WHAT THE TASK ASKS: Beneath this task are records; print exactly the stretch of them from the line with "extract_lets fo g" through the line with "have h1 : Acts p (xWrites", both ends included.

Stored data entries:
theorem ends_empty (f : Cmd → Reply) (l : List Nat) (s : State) (q : Nat) (h : q ∈ l) :
    ((l.foldl (fun x r => (x.ring r).accepted.foldl (fun y c => y.complete r c (f c)) x) s).ring q).accepted = [] := by
  induction l generalizing s with
  | nil => simp at h
  | cons r l ih =>
    rw [List.foldl_cons]
    by_cases hq : q = r
    · subst hq; exact ends_keep f l _ q (completes_empty _ f _ s rfl)
    · exact ih _ (by simpa [hq] using h)

theorem aget?_missing {α : Type} (t : Assoc α) (q : Nat) (h : q ∉ t.map (·.1)) : aget? t q = none := by
  induction t with
  | nil => rfl
  | cons e t ih =>
    obtain ⟨k, v⟩ := e
    simp at h
    simp only [aget?]
    rw [if_neg (by simpa using h.1)]
    split
    · rfl
    · exact ih (by simpa using h.2)

theorem ring_missing (s : State) (q : Nat) (h : q ∉ s.ringNos) : s.ring q = RingSt.reset := by
  unfold State.ring agetD
  rw [aget?_missing s.rings q h]; rfl

theorem aget?_map {α : Type} (t : Assoc α) (f : Nat → α → α) (r : Nat) :
    aget? (t.map (fun e => (e.1, f e.1 e.2))) r = (aget? t r).map (f r) := by
  induction t with
  | nil => rfl
  | cons e t ih =>
    obtain ⟨k, v⟩ := e
    simp only [List.map, aget?]
    by_cases h : r = k
    · subst h; simp
    · have h' : ¬ (r == k) = true := by simpa using h
      rw [if_neg h', if_neg h']
      split
      · rfl
      · exact ih

theorem ring_map_accepted (s y : State) (f : Nat → RingSt → RingSt) (r : Nat) (hy : y.rings = s.rings.map (fun e => (e.1, f e.1 e.2)))
    (hk : ∀ i x, (f i x).accepted = x.accepted) : (y.ring r).accepted = (s.ring r).accepted := by
  unfold State.ring agetD
  rw [hy, aget?_map]
  cases aget? s.rings r
  · rfl
  · exact hk _ _

/-- The end of every accepted command: what it changes, and that no ring has one left. -/
theorem endAccepted_shape (status r0 r1 : Nat) (s : State) :
    ∃ g, endAccepted status r0 r1 (fun _ _ => false) s =
      { s with rings := g, runs := [], saves := [], links := { s.links with forwards := [] },
               health := { s.health with scr := s.health.scr.map Screener.release },
               moves := s.moves.filter (fun m => s.health.scr.any (fun x => x.vacated == some m.logical)),
               units := s.units.map (fun e => (e.1, { e.2 with joined := [], held := [] })) } ∧
      ∀ y : State, y.rings = g → ∀ r, (y.ring r).accepted = [] := by
  obtain ⟨g1, e1⟩ := replyRuns_shape (fun r => r.reply status r0 r1 0) s.runs s
  obtain ⟨g2, e2⟩ := ends_shape (fun c => c.reply status r0 r1 0) ({ s with rings := g1 } : State).ringNos { s with rings := g1 }
  unfold endAccepted
  rw [e1]
  have e3 : ({ s with rings := g1 } : State).ringNos.foldl (fun x r =>
      (x.ring r).accepted.foldl (fun y c => if (fun _ _ => false : Nat → Cmd → Bool) r c then y else y.complete r c (c.reply status r0 r1 0)) x) { s with rings := g1 } =
      { s with rings := g2 } := e2
  dsimp only at e3 ⊢
  rw [e3]
  refine ⟨_, rfl, fun y hy r => ?_⟩
  have h1 : (({ s with rings := g2 } : State).ring r).accepted = [] := by
    have e4 : ({ s with rings := g2 } : State) = ({ s with rings := g1 } : State).ringNos.foldl (fun x r =>
      (x.ring r).accepted.foldl (fun y c => y.complete r c (c.reply status r0 r1 0)) x) { s with rings := g1 } := e2.symm
    rw [e4]
    by_cases hr : r ∈ ({ s with rings := g1 } : State).ringNos
    · exact ends_empty _ _ _ r hr
    · exact ends_keep _ _ _ r (by rw [ring_missing _ _ hr]; rfl)
  rw [ring_map_accepted { s with rings := g2 } y (fun _ x => { x with saving := false }) r hy (fun _ _ => rfl)]
  exact h1

theorem byte_zero_in (m : Memory) (lo n a : Nat) (h : lo ≤ a) (h2 : a < lo + n) : (m.zero lo n).byte a = 0 := by
  have : aget? (m.zero lo n).cells a = none := aget?_filter_none _ _ _ (by intro v; simp; omega)
  unfold Memory.byte agetD
  rw [this]; rfl

theorem aget?_filter_kept {α : Type} (t : Assoc α) (p : Nat × α → Bool) (i : Nat) (hs : asorted t = true)
    (h : ∀ v, p (i, v) = true) : aget? (t.filter p) i = aget? t i := by
  induction t with
  | nil => rfl
  | cons e t ih =>
    obtain ⟨k, v⟩ := e
    have hs' := (asorted_cons (k, v) t).mp hs
    by_cases hk : i = k
    · subst hk
      rw [List.filter_cons_of_pos (h v)]
      simp [aget?]
    · by_cases hp : p (k, v) = true
      · rw [List.filter_cons_of_pos hp]
        simp only [aget?, ih hs'.2]
      · rw [List.filter_cons_of_neg hp, ih hs'.2]
        simp only [aget?]
        rw [if_neg (by simpa using hk)]
        split
        · rename_i hlt
          exact aget?_keysAbove t i k hs'.1 (Nat.le_of_lt hlt)
        · rfl

theorem byte_zero_out (m : Memory) (lo n a : Nat) (hw : m.wf = true) (h : a < lo ∨ lo + n ≤ a) : (m.zero lo n).byte a = m.byte a := by
  have : aget? (m.zero lo n).cells a = aget? m.cells a :=
    aget?_filter_kept _ _ _ (wf_sorted hw) (by intro v; simp; omega)
  unfold Memory.byte agetD
  rw [this]

theorem byte_done {s x : State} (h : s.stopped = false) (hw : x.mem.wf = true) (a : Nat) : (done s x).mem.byte a = x.mem.byte a := by
  rw [done_mem _ _ h, canon_eq _ hw]

/-- What comes before the reset of the fabric in a job fault. -/
theorem jobFaultCore_shape (s1 : State) (code : Nat) (ctx run : Option Nat) (status : Nat) (fl : Nat)
    (hfl : fl = code + (match ctx with | some c => c % 64 * 2 ^ 16 + 2 ^ 22 | none => 0) + 2 ^ 23) :
    ∃ g scr mv us, s1.jobFaultCore code ctx run status =
      ({ s1 with rings := g, runs := [], saves := [], links := { s1.links with forwards := [] }, moves := mv, units := us, health :=
        { s1.health with scr := scr, faultLast := BitVec.ofNat 32 fl, faultTide := s1.tideCount } } : State).resetFabric ∧
      (∀ y : State, y.rings = g → ∀ r, (y.ring r).accepted = []) ∧ (∀ e ∈ g, e.1 < 64 → e.2.halted = true) := by
  have key : ∀ r1 : Nat, ∃ g scr mv us,
      ((endAccepted stJobFault code r1 (fun _ _ => false) (match run.bind ({ s1 with health := { s1.health with faultLast := BitVec.ofNat 32 fl, faultTide := s1.tideCount } } : State).run? with
        | some r => (({ s1 with health := { s1.health with faultLast := BitVec.ofNat 32 fl, faultTide := s1.tideCount } } : State).replyRun r (r.reply status code r1 0)).dropRun r.id
        | none => { s1 with health := { s1.health with faultLast := BitVec.ofNat 32 fl, faultTide := s1.tideCount } })).haltUsers).resetFabric =
      ({ s1 with rings := g, runs := [], saves := [], links := { s1.links with forwards := [] }, moves := mv, units := us, health :=
        { s1.health with scr := scr, faultLast := BitVec.ofNat 32 fl, faultTide := s1.tideCount } } : State).resetFabric ∧
      (∀ y : State, y.rings = g → ∀ r, (y.ring r).accepted = []) ∧ (∀ e ∈ g, e.1 < 64 → e.2.halted = true) := by
    intro r1
    let s2 : State := { s1 with health := { s1.health with faultLast := BitVec.ofNat 32 fl, faultTide := s1.tideCount } }
    have h3 : ∃ g rn, (match run.bind s2.run? with
        | some r => (s2.replyRun r (r.reply status code r1 0)).dropRun r.id
        | none => s2) = { s2 with rings := g, runs := rn } := by
      split
      · rename_i r _
        obtain ⟨g, e⟩ := replyRun_shape s2 r (r.reply status code r1 0)
        exact ⟨g, _, by rw [e]; rfl⟩
      · exact ⟨s2.rings, s2.runs, rfl⟩
    obtain ⟨g, rn, e3⟩ := h3
    obtain ⟨g', e4, h4⟩ := endAccepted_shape stJobFault code r1 { s2 with rings := g, runs := rn }
    rw [e3, e4]
    refine ⟨_, _, _, _, rfl, fun y hy r => ?_, fun e he hlt => ?_⟩
    · have := h4 ({ s1 with rings := g' } : State) rfl r
      rw [ring_map_accepted { s1 with rings := g' } y (fun i x => if i < 64 then { x with halted := true } else x) r ?_ ?_]
      · exact this
      · rw [hy]; refine List.map_congr_left (fun e _ => ?_)
        split <;> rfl
      · intro i x; split <;> rfl
    · obtain ⟨a, ha, rfl⟩ := List.mem_map.mp he
      split
      · rfl
      · rename_i h; split at hlt <;> simp_all
  cases ctx with
  | none =>
    unfold State.jobFaultCore
    dsimp only at hfl ⊢
    rw [← hfl]
    exact key 0
  | some c =>
    unfold State.jobFaultCore
    dsimp only at hfl ⊢
    rw [← hfl]
    exact key _
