theorem acts_sendParts (p n : Nat) (W : Nat → Prop) (op : Op) (d l : List Byte) (r x : Nat) (s : State) : Acts p W s (sendParts p n op d l r x s) := by
  unfold sendParts
  refine acts_fold _ _ s (fun y q _ _ => ?_)
  extract_lets st a bad
  exact acts_emit p W y 5 _

theorem acts_dispatchBody (s : State) (p : Nat) (op : Op) (d l : List Byte) :
    Acts p (dispatchWrites s p op.swaps d l) s (dispatchBody s p op d l) := by
  unfold dispatchBody
  extract_lets n rows drops s1 s2
  have h1 : Acts p (dispatchWrites s p op.swaps d l) s s1 := by
    unfold s1
    split
    · exact acts_unitEvent p _ s _ _ _ _
    · exact acts_refl p _ s
  have h2 : Acts p (dispatchWrites s p op.swaps d l) s s2 := by
    refine ite_prop (P := Acts p (dispatchWrites s p op.swaps d l) s) (fun _ => h1) (fun _ => acts_trans h1 ?_)
    exact acts_unitEvent p _ s1 _ _ _ _
  refine acts_trans h2 ?_
  refine (acts_foldl (W := dispatchWrites s p op.swaps d l) _ _ _ (fun x => Keeps (s.tile p) (x.tile p)) h2.self (fun x e he hk => ?_)).1
  have h3 : Acts p (dispatchWrites s p op.swaps d l) x (dispatchRow p n op d l drops x e) := by
    unfold dispatchRow
    extract_lets r kept ws sharedBad ents table shared bytes recBad t1 sent masked t2
    have g1 : Acts p (dispatchWrites s p op.swaps d l) x t1 := by
      have hr : r ∈ List.range (dRows d) := by
        have := (List.of_mem_zip he).2
        simpa [rows] using this
      exact acts_reached (st := loopStream l 2) (n := 128) hk (fun _ _ => rfl) (List.mem_map.mpr ⟨r, hr, rfl⟩) (Nat.le_of_eq (padTo_length 128 _)) (fun _ h => h)
    have g2 : Acts p (dispatchWrites s p op.swaps d l) x t2 :=
      acts_trans g1 (acts_modTile _ t1 _ (keeps_trans (keeps_trans (keeps_bump _ _ _) (keeps_bump _ _ _)) (keeps_bump _ _ _)))
    refine acts_trans g2 ?_
    exact acts_fold _ _ t2 (fun y a _ _ => acts_sendParts p n _ op d l r a y)
  exact ⟨h3, keeps_trans hk h3.self⟩

theorem acts_xBody (s : State) (p : Nat) (op : Op) (d l : List Byte) : Acts p (xWrites s p op.swaps d l) s (xBody s p op d l) := by
  unfold xBody
  refine acts_fold _ _ s (fun x pt hpt hk => ?_)
  unfold xPoint
  extract_lets fo g ls st a sc vs i c bad s1 s2
  have hv : vs.length = g := by simp [vs, unpack]
  have hc := convert_le (Config.xform d).conv (x.seed p) i false vs
  rw [hv] at hc
  have h1 : Acts p (xWrites s p op.swaps d l) x s1 := by
    refine acts_reached (st := loopStream l 2) (n := (fmtBits fo * g + 7) / 8) hk (fun _ _ => rfl) (List.mem_map.mpr ⟨pt, hpt, rfl⟩) ?_ (fun y hy => Or.inl hy)
    unfold Converted.bytes
    rw [packElems_length]
    exact Nat.div_le_div_right (Nat.add_le_add_right (Nat.mul_le_mul_left _ hc.1) 7)
  have h2 : Acts p (xWrites s p op.swaps d l) x s2 := by
    refine ite_prop (P := Acts p (xWrites s p op.swaps d l) x) (fun hb => acts_trans h1 ?_) (fun _ => h1)
    refine acts_reached (st := loopStream l 3) (n := g / fmtBlock fo) (keeps_trans hk h1.self) (fun _ _ => rfl)
      (List.mem_map.mpr ⟨pt, hpt, rfl⟩) ?_ (fun y hy => Or.inr ⟨hb, hy⟩)
    unfold Converted.scaleBytes
    rw [List.length_map]
    exact hc.2
  exact acts_trans h2 (acts_trans (acts_countCalls p _ _ _ _ _) (acts_countConv p _ _ _ _))

/-! ## Completion -/

/-- t follows s by work of tile p that leaves memory, queues, sequencer and egress alone. -/
structure Quiet (p : Nat) (s t : State) : Prop where
  only : Only engineKinds s t
  mem : t.mem = s.mem
  still : Untouched (s.tile p) (t.tile p)
  queues : (t.tile p).queues = (s.tile p).queues
  seq : (t.tile p).seq = (s.tile p).seq
  egress : (t.tile p).egress = (s.tile p).egress
  results : (t.tile p).acc = (s.tile p).acc ∧ (t.tile p).vb = (s.tile p).vb ∧ (t.tile p).vbPoison = (s.tile p).vbPoison ∧ (t.tile p).hist = (s.tile p).hist
  others : ∀ q, q ≠ p → t.tile q = s.tile q

theorem quiet_refl (p : Nat) (s : State) : Quiet p s s :=
  ⟨only_refl _ s, rfl, untouched_refl _, rfl, rfl, rfl, ⟨rfl, rfl, rfl, rfl⟩, fun _ _ => rfl⟩

theorem quiet_trans {p : Nat} {a b c : State} (h : Quiet p a b) (g : Quiet p b c) : Quiet p a c :=
  ⟨only_trans h.only g.only, g.mem.trans h.mem, untouched_trans h.still g.still, g.queues.trans h.queues, g.seq.trans h.seq,
    g.egress.trans h.egress, ⟨g.results.1.trans h.results.1, g.results.2.1.trans h.results.2.1, g.results.2.2.1.trans h.results.2.2.1,
      g.results.2.2.2.trans h.results.2.2.2⟩, fun q hq => (g.others q hq).trans (h.others q hq)⟩

theorem quiet_modTile {p : Nat} (s : State) (f : Tile → Tile) (h1 : Untouched (s.tile p) (f (s.tile p)))
    (h2 : (f (s.tile p)).queues = (s.tile p).queues) (h3 : (f (s.tile p)).seq = (s.tile p).seq)
    (h4 : (f (s.tile p)).egress = (s.tile p).egress)
    (h5 : (f (s.tile p)).acc = (s.tile p).acc ∧ (f (s.tile p)).vb = (s.tile p).vb ∧ (f (s.tile p)).vbPoison = (s.tile p).vbPoison ∧
      (f (s.tile p)).hist = (s.tile p).hist) : Quiet p s (s.modTile p f) := by
  refine ⟨⟨rfl, rfl, fun k hk => ?_⟩, rfl, ?_, ?_, ?_, ?_, ?_, fun q hq => tile_modTile_other s p q f hq⟩
  · cases k <;> simp [engineKinds, Kind.same, State.modTile, State.setTile] at hk ⊢
  all_goals rw [tile_modTile_self]; assumption

theorem quiet_event (p : Nat) (s : State) (code kind index : Nat) (ctx : Option Nat) (d : List Byte) : Quiet p s (s.event code kind index ctx d) := by
  obtain ⟨g, a, b, e⟩ := event_shape s code kind index ctx d
  rw [e]
  refine ⟨⟨rfl, rfl, fun k hk => ?_⟩, rfl, untouched_refl _, rfl, rfl, rfl, ⟨rfl, rfl, rfl, rfl⟩, fun _ _ => rfl⟩
  cases k <;> simp [engineKinds, Kind.same] at hk ⊢

theorem tile_event (s : State) (code kind index : Nat) (ctx : Option Nat) (d : List Byte) (q : Nat) :
    (s.event code kind index ctx d).tile q = s.tile q := by
  obtain ⟨g, a, b, e⟩ := event_shape s code kind index ctx d
  rw [e]; rfl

ANSWER:
  extract_lets fo g ls st a sc vs i c bad s1 s2
  have hv : vs.length = g := by simp [vs, unpack]
  have hc := convert_le (Config.xform d).conv (x.seed p) i false vs
  rw [hv] at hc
  have h1 : Acts p (xWrites s p op.swaps d l) x s1 := by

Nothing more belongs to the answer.